Greek banks were handed another funding lifeline yesterday as panicking savers continued to withdraw cash from the country’s crippled lenders.

The European Central Bank extended so-called emergency liquidity assistance (ELA) by nearly €1billion to around €89billion – the fourth increase in a week.

Greek banks have become dependent on ECB support as customers worried that the country and its financial system are on the brink of collapse withdraw billions of euros of savings.

But the lifeline could be cut in the coming days – forcing Greek banks to close – if Athens does not secure a deal with its creditors to stop the country defaulting on its debts.

Greece desperately needs to secure €7.2billion of bailout funds to stay afloat but has spent months wrangling with the International Monetary Fund, ECB and European Commission over the reforms required to release the cash.

Athens must repay the IMF €1.6billion by June 30 but cannot afford to do so without additional support – leaving it on the brink of defaulting on its debts and being expelled from eurozone.

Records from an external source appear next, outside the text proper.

-- ==== Sys2Proof/Tests/Slice0.lean ====
section
/-! SUPPORT. Tests of the model: ill-formed commands, the worked examples of the spec, and for each statement with
hypotheses a state and operands that meet them (`test_meets_<statement>`), clause by clause. -/

namespace Sys2Proof.Tests
open Sys2Proof.Machine

set_option Elab.async false

/-! ### Small states -/

/-- The state a command leads to. -/
def after (c : Instr) (s : State) : State :=
  match exec c s with
  | .next t => t
  | .fault _ => s
  | .refused _ => s

/-- A device in a given state, else as after reset. -/
def dev (d : DeviceState) : State :=
  { State.reset with control := { State.reset.control with device := d } }

/-- The level of the supply. -/
def withLevel (l : SupplyLevel) (s : State) : State :=
  { s with control := { s.control with level := l } }

/-- A prior state, with the hold-up timer running from tick 0. -/
def withPrior (q : PriorState) (s : State) : State :=
  { s with control := { s.control with prior := some q, timerRunning := true } }

/-- The count at a tick. -/
def atTick (t : Tick) (s : State) : State :=
  { s with count := t }

/-- Modules AM0 and AM1 enabled. -/
def enabled (s : State) : State :=
  { s with setup := { s.setup with moduleEnable := 3 } }

/-- AM0 in a state with a good run and a miss count. -/
def am0 (st : ModuleState) (run misses : Nat) (s : State) : State :=
  (enabled s).modModule 0 (fun r => { r with state := st, goodRun := run, missCount := misses })

/-- A command of AM0, sent at a tick with echo tag 17, or waiting. -/
def commanded (sent : Option Tick) (s : State) : State :=
  s.modModule 0 (fun r => { r with
    command := some { tag := 5, word := 0xABCD, sent := sent.map (fun t => { echo := 17, tick := t }) } })

/-- A voltage channel: point 0, phase 1, slot 0 of AM0, checked, gain 8527. -/
def voltage : MapEntry :=
  { MapEntry.cleared with
    enabled := true, leadCheck := true, phase := 1, gain := 8527, level := 1000, band := 10, delay := 2 }

/-- That channel as logical channel 0, in a lead state. -/
def mapped (lead : LeadState) (s : State) : State :=
  s.modChannel 0 (fun ch => { ch with entry := voltage, lead := lead })

/-- Limits with a declared voltage of 230.50 V. -/
def limits : LimitsEntry :=
  { declared := 23050, dip := 900, swell := 1100, interruption := 10, hysteresis := 20, lowerBand := 900,
    upperBand := 1100, freqLower := 49000, freqUpper := 51000, crossing := 100 }

/-- Point 0 with those limits, measured or not. -/
def limited (measured : Bool) (s : State) : State :=
  s.modPoint 0 (fun pt => { (pt.install limits) with measured := measured })

/-- A check of channel 0 in flight at point 0, aimed at a tick. -/
def checking (target : Tick) (sent : Bool) (s : State) : State :=
  s.modPoint 0 (fun pt => { pt with
    check := some { channel := 0, module := 0, slot := 0, target := target, sent := sent } })

/-- A sample frame of AM0 with its check word: tag, check-slot marker, reply flags, echo tag, code of slot 0. -/
def am0Frame (tag marker flags echo : Byte) (code : Nat) : List Byte :=
  sealFrame ([0, tag, 0x01, marker, flags, echo, 0, 0, 0x12, 0x34] ++ beBytes 3 code ++ List.replicate 15 0)

/-- A control frame with its length and check word: kind, tag, fields. -/
def control (kind tag : Byte) (fields : List Byte) : List Byte :=
  sealFrame ([kind, tag] ++ beBytes 2 (6 + fields.length + fields.length % 2) ++ fields)

/-- An exchange of an idle frame under way. -/
def exchanging (s : State) : State :=
  { s with exchange := some { choice := .idle, header := (dev .stopped).composeHeader } }

/-- An open event. -/
def event (k : EventClass) : OpenEvent :=
  { tag := 9, eventClass := k, startTick := 3, startEpoch := 3, epochUnset := true, extreme := 20000,
    extremePhase := 1, phases := 2, windows := 1, blindWindows := 0,
    flags := { freeSeen := false, clippedSeen := false, heldSeen := false, timeStepped := false },
    captureStatus := .taken, captureTag := some 9, work := .decided .notAssessed none }

/-- A running capture of point 0 from tick 1 up to a planned end, with `stored` sets from tick 1 on. -/
def capturing (planned : Tick) (stored : Nat) (s : State) : State :=
  { s with
    history := { head := some (BitVec.ofNat 48 stored),
                 sets := List.replicate stored (Vector.replicate 4 (Vector.replicate 6 (storeSlot .blank))) }
    capture := some
      { tag := 9, point := 0, channels := [0], triggerTick := 1, triggerEpoch := 1, startTick := 1, preCount := 0,
        plannedEnd := planned, readPosition := 1, frameIndex := 0, delivered := 0, crc := 0xFFFF } }

/-- A RUNNING device that has stored `n` sets, from tick 1 to the last one closed. -/
def stored (n : Nat) : State :=
  { capturing 65 n (atTick (BitVec.ofNat 48 (n + 1)) (dev .running)) with capture := none }

/-- One sample away from a failing level. -/
def falling (s : State) : State :=
  { s with control := { s.control with runCount := 31 } }

/-- A capture frame of no interest. -/
def frame : CaptureFrame :=
  { tag := 1, point := 0, index := 0, channels := [], firstTick := 0, heldPresent := false, clippedPresent := false,
    codes := [] }

/-- A Capture Queue of `n` frames. -/
def queued (n : Nat) (s : State) : State :=
  { s with captureQueue := List.replicate n frame }

/-- An assessment in progress at point 0. -/
def assessed (s : State) : State :=
  s.modPoint 0 (fun pt => { pt with assessment := some (.fresh 0) })

/-- A window result with one usable voltage phase. -/
def result (v : Nat) : WindowResult :=
  { values := [{ channel := 0, kind := .voltage, phase := 1, value := some v, quality := .good, clipped := false,
                 opened := false, free := false }]
    tick := 500, free := false }

/-- A dip and a swell open at point 0. -/
def disturbed (s : State) : State :=
  s.modPoint 0 (fun pt => { pt with low := .dip (event .dip), high := .swell (event .swell), measured := true })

The Greek stock market rose another 6 per cent yesterday having gained 9 per cent on Monday on hopes a deal will be reached. The Greek banking sector was up another 10 per cent following a 21 per cent advance in the previous session.

But the euro fell as low as 70.81p against sterling – making £1 worth €1.4122 – and to below $1.12 against the US dollar. The slump came despite figures showing the eurozone is growing at its fastest pace for four years. ‘The eurozone is weathering the Greek storm relatively well,’ said Markit’s analysts.